• [GIVEN DATA]
::::

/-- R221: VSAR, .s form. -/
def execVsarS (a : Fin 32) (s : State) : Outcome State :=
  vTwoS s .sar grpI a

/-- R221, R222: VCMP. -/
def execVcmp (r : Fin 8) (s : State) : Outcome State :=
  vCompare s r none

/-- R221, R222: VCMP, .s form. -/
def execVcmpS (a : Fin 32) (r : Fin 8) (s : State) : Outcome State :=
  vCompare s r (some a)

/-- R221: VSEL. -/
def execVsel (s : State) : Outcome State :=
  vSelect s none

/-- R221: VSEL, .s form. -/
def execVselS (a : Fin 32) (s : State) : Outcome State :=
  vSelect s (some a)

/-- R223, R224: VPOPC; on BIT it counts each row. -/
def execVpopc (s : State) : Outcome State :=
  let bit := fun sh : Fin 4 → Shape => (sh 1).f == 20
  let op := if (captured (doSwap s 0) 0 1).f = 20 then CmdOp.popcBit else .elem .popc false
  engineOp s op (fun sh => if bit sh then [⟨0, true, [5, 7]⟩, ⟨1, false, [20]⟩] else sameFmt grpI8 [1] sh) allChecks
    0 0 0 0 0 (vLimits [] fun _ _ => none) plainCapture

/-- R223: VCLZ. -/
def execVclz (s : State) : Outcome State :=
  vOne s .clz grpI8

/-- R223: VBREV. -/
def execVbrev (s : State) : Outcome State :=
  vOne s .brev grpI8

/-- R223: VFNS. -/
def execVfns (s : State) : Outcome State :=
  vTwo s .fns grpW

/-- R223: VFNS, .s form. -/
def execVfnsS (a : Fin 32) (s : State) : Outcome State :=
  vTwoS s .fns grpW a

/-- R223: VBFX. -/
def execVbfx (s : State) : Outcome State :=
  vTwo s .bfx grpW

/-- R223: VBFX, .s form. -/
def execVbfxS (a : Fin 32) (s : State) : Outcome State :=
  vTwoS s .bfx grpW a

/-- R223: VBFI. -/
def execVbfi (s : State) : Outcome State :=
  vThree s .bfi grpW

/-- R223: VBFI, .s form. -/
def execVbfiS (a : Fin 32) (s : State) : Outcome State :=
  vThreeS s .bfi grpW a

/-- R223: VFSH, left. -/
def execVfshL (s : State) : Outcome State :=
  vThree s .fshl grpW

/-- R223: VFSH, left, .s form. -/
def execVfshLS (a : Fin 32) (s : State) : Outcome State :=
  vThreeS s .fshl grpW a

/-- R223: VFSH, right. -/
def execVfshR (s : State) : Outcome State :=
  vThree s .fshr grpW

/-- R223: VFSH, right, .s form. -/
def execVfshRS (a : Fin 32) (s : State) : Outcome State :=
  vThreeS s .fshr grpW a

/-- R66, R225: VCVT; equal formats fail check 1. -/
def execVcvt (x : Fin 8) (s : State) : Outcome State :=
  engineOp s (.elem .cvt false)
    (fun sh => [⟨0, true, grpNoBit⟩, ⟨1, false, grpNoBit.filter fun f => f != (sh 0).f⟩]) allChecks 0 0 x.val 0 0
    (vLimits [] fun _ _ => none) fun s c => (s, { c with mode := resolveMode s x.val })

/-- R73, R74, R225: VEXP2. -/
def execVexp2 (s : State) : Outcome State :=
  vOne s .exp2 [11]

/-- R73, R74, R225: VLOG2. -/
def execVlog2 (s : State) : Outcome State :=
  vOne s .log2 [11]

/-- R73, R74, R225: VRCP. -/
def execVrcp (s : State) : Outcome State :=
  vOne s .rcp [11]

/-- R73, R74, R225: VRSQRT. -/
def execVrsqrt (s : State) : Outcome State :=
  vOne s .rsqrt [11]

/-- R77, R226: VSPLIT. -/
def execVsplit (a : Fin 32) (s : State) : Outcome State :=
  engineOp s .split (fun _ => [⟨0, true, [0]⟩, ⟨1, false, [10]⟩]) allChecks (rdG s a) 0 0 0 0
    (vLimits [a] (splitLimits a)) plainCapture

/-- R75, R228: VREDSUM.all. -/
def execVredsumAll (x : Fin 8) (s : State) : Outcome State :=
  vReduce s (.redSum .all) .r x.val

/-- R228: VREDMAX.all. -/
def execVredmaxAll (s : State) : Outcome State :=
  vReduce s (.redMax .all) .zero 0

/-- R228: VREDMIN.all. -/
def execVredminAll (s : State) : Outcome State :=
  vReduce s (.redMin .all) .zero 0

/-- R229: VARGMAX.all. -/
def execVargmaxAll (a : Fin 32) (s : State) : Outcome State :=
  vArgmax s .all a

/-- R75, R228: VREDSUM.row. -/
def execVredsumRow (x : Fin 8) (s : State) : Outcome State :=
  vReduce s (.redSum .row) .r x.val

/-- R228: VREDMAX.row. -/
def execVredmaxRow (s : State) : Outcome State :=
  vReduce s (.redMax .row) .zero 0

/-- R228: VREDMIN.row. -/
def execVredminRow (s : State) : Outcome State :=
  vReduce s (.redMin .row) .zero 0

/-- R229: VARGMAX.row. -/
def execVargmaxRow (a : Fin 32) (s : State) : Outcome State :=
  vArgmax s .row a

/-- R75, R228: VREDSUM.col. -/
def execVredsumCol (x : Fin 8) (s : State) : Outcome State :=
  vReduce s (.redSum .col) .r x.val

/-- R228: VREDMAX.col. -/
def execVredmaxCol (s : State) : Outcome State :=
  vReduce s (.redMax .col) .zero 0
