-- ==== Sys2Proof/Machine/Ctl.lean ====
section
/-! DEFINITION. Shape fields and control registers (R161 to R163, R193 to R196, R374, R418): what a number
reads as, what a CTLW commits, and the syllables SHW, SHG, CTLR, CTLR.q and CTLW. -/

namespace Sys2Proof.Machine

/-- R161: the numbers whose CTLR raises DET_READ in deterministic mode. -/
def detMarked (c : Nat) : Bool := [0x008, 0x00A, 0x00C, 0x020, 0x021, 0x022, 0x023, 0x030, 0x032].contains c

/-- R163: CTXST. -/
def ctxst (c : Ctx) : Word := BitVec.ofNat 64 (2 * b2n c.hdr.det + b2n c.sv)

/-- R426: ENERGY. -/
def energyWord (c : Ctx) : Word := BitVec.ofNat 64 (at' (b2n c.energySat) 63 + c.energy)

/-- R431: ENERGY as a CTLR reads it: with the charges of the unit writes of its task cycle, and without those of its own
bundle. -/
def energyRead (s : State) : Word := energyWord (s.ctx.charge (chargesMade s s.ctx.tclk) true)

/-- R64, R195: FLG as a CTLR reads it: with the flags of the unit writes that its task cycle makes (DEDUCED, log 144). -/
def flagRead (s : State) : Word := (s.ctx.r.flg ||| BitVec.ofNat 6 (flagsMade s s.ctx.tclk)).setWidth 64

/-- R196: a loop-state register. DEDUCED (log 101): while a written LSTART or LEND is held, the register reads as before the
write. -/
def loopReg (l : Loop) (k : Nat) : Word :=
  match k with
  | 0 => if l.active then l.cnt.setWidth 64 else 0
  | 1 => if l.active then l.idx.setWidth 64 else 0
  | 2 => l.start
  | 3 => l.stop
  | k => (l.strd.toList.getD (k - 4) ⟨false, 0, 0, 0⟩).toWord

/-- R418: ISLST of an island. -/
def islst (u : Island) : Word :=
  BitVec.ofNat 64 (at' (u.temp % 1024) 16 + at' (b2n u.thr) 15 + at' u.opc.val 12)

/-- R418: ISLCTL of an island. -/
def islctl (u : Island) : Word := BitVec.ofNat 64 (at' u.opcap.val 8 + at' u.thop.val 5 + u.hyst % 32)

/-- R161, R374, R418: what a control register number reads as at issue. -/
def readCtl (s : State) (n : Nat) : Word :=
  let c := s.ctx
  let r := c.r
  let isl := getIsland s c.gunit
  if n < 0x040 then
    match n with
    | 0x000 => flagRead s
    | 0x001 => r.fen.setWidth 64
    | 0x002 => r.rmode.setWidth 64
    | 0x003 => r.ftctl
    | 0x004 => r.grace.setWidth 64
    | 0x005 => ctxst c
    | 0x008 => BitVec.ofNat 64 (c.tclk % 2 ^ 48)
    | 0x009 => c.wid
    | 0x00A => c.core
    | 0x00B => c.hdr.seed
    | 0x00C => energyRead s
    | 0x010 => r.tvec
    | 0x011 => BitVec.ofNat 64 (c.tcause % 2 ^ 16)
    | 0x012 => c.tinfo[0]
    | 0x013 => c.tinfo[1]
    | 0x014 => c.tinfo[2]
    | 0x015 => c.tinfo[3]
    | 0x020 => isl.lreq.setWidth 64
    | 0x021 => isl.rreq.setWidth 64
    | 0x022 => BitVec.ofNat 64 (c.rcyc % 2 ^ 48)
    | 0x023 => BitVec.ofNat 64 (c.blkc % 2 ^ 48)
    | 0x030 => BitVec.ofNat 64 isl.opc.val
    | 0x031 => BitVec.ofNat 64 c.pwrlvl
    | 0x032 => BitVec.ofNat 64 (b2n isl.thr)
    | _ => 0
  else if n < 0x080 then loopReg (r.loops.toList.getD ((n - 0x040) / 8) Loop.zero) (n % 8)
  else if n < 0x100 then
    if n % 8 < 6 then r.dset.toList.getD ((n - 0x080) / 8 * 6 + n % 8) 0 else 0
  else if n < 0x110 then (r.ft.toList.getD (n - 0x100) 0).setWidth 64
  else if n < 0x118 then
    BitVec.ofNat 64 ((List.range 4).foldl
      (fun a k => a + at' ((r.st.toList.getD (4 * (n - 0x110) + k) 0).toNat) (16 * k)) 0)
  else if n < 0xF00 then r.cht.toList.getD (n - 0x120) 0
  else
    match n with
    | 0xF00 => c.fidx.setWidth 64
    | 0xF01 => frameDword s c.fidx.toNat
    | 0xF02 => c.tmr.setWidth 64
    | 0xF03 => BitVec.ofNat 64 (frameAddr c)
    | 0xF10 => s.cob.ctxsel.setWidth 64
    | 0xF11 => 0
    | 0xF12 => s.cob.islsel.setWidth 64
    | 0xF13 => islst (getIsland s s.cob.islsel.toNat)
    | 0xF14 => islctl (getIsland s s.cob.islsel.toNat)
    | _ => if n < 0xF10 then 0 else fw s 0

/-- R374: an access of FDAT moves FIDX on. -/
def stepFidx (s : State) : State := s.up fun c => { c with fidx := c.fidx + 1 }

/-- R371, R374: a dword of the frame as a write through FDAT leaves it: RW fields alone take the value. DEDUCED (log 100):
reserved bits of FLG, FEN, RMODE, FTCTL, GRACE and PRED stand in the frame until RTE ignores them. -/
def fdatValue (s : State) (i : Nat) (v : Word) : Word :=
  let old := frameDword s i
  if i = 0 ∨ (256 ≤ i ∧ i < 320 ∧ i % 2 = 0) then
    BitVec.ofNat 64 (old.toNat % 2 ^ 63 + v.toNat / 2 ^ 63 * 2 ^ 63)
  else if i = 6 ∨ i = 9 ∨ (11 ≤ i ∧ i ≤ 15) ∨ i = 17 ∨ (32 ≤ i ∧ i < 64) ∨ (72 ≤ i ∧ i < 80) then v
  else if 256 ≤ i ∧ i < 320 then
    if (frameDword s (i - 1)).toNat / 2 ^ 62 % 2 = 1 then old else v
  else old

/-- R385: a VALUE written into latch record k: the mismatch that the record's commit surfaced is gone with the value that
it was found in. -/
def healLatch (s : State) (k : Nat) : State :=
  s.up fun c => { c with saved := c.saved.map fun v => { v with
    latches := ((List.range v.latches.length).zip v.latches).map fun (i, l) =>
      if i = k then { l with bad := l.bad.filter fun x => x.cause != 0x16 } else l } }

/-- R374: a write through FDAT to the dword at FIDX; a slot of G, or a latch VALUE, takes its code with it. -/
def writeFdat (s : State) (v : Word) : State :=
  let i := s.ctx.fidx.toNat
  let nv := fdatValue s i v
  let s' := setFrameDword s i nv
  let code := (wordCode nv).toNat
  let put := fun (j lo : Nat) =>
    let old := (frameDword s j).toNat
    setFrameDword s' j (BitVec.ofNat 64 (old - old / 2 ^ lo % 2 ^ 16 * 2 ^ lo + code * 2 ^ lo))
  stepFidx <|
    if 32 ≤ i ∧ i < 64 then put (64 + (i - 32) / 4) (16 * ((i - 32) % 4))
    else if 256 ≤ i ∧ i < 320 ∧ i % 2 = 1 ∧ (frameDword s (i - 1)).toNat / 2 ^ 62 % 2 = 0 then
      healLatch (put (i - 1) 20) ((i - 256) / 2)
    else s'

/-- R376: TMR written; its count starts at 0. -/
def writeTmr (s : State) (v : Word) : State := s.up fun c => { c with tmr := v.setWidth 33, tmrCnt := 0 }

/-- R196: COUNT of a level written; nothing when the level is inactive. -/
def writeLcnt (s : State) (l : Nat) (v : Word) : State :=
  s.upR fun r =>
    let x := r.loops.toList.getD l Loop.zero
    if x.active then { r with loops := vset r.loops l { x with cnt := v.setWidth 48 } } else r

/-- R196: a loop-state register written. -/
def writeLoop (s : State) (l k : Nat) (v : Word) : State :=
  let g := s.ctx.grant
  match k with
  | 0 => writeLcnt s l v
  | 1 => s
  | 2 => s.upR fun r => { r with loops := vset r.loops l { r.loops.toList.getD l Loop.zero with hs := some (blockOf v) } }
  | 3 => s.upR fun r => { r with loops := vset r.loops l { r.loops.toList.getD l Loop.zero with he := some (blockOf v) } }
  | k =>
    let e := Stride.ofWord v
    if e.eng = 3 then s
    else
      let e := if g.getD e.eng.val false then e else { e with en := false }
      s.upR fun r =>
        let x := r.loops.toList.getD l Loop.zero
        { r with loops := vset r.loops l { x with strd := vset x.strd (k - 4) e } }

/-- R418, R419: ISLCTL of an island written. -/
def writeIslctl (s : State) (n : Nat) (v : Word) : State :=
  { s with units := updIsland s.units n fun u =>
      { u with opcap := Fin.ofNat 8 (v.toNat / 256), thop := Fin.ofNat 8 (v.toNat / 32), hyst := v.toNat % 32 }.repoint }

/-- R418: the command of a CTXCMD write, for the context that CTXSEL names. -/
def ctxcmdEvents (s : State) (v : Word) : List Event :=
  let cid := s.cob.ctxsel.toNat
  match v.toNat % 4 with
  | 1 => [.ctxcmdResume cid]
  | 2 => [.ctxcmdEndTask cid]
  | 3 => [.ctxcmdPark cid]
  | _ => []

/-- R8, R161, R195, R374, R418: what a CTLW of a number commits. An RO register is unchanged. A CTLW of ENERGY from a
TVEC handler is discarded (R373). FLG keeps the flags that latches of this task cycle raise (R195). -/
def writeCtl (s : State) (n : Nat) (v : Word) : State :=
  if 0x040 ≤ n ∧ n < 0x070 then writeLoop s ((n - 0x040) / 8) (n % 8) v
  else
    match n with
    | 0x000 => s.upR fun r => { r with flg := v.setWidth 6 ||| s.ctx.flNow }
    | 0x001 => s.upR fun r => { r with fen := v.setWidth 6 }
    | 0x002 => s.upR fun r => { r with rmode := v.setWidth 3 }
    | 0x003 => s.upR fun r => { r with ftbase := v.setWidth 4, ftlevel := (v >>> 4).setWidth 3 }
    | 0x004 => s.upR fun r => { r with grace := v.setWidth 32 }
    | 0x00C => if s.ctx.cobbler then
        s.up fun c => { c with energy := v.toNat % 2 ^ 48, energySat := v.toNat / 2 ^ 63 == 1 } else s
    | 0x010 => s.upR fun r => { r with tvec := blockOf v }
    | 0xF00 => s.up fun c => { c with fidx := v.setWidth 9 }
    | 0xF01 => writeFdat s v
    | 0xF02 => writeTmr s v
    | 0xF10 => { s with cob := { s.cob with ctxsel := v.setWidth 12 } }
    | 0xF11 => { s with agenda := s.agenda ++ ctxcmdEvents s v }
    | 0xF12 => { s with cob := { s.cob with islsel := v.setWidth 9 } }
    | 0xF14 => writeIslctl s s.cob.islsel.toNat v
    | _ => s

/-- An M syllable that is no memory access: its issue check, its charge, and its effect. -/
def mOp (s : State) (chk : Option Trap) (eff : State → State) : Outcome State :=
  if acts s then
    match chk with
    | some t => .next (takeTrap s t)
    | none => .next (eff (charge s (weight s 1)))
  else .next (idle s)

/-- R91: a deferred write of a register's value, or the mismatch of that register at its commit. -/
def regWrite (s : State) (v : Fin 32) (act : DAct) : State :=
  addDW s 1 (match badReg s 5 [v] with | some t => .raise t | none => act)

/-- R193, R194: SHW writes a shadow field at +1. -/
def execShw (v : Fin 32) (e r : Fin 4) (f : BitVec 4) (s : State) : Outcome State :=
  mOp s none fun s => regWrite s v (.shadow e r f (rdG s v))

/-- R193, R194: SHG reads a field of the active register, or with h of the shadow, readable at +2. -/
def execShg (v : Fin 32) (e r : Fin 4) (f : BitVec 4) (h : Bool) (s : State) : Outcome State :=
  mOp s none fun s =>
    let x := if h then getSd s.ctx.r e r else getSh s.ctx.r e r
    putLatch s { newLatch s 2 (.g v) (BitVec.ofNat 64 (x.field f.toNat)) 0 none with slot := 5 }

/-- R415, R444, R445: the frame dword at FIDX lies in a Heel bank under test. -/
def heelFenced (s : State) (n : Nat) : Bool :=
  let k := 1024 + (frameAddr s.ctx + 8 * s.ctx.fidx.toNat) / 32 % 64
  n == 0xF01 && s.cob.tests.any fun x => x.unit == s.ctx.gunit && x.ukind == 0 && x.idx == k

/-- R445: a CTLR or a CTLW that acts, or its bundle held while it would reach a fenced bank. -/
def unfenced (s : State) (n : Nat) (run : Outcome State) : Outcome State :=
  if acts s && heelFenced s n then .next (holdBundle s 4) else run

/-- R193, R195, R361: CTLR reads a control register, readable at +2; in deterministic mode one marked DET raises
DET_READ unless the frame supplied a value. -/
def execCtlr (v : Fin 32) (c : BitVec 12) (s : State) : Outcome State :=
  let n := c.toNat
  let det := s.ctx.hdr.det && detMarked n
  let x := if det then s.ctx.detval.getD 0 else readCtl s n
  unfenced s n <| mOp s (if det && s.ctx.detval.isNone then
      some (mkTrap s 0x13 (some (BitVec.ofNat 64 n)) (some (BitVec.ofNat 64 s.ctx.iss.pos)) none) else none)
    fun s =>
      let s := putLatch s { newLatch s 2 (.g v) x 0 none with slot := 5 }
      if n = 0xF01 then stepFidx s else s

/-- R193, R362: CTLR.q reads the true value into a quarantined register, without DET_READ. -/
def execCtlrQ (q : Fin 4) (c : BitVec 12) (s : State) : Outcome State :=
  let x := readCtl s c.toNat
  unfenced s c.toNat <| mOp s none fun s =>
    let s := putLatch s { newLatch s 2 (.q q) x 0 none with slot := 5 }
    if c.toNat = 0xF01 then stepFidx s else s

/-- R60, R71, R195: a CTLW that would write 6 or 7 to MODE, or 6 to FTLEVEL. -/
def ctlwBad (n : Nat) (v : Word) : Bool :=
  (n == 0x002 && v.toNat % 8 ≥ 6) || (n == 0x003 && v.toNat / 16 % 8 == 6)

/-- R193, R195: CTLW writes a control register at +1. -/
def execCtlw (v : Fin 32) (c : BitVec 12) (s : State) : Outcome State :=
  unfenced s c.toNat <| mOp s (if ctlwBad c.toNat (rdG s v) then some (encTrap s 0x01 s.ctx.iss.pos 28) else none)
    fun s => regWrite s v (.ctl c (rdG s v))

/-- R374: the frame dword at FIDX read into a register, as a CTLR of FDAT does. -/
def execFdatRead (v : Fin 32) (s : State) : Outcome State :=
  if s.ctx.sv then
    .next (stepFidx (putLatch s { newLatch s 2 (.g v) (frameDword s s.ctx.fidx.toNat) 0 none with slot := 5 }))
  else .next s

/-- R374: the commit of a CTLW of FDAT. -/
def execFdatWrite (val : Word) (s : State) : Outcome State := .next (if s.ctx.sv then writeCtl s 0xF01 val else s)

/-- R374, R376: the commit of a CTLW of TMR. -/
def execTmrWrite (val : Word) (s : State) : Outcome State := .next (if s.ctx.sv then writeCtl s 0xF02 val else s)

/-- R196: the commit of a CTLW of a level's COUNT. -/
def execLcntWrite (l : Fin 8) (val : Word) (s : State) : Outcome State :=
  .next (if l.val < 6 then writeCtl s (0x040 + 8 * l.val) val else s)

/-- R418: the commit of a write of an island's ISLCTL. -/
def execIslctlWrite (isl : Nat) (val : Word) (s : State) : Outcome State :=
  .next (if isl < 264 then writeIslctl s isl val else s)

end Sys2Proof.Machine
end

::::

• [PROBLEM DETAILS] Give back exactly the material above from its opening line to the line bearing "vTwo s .fns grpW".

• [OUTPUT OF THE EXERCISE]
/-- R221: VSAR, .s form. -/
def execVsarS (a : Fin 32) (s : State) : Outcome State :=
  vTwoS s .sar grpI a

/-- R221, R222: VCMP. -/
def execVcmp (r : Fin 8) (s : State) : Outcome State :=
  vCompare s r none

/-- R221, R222: VCMP, .s form. -/
def execVcmpS (a : Fin 32) (r : Fin 8) (s : State) : Outcome State :=
  vCompare s r (some a)

/-- R221: VSEL. -/
def execVsel (s : State) : Outcome State :=
  vSelect s none

/-- R221: VSEL, .s form. -/
def execVselS (a : Fin 32) (s : State) : Outcome State :=
  vSelect s (some a)

/-- R223, R224: VPOPC; on BIT it counts each row. -/
def execVpopc (s : State) : Outcome State :=
  let bit := fun sh : Fin 4 → Shape => (sh 1).f == 20
  let op := if (captured (doSwap s 0) 0 1).f = 20 then CmdOp.popcBit else .elem .popc false
  engineOp s op (fun sh => if bit sh then [⟨0, true, [5, 7]⟩, ⟨1, false, [20]⟩] else sameFmt grpI8 [1] sh) allChecks
    0 0 0 0 0 (vLimits [] fun _ _ => none) plainCapture

/-- R223: VCLZ. -/
def execVclz (s : State) : Outcome State :=
  vOne s .clz grpI8

/-- R223: VBREV. -/
def execVbrev (s : State) : Outcome State :=
  vOne s .brev grpI8

/-- R223: VFNS. -/
def execVfns (s : State) : Outcome State :=
  vTwo s .fns grpW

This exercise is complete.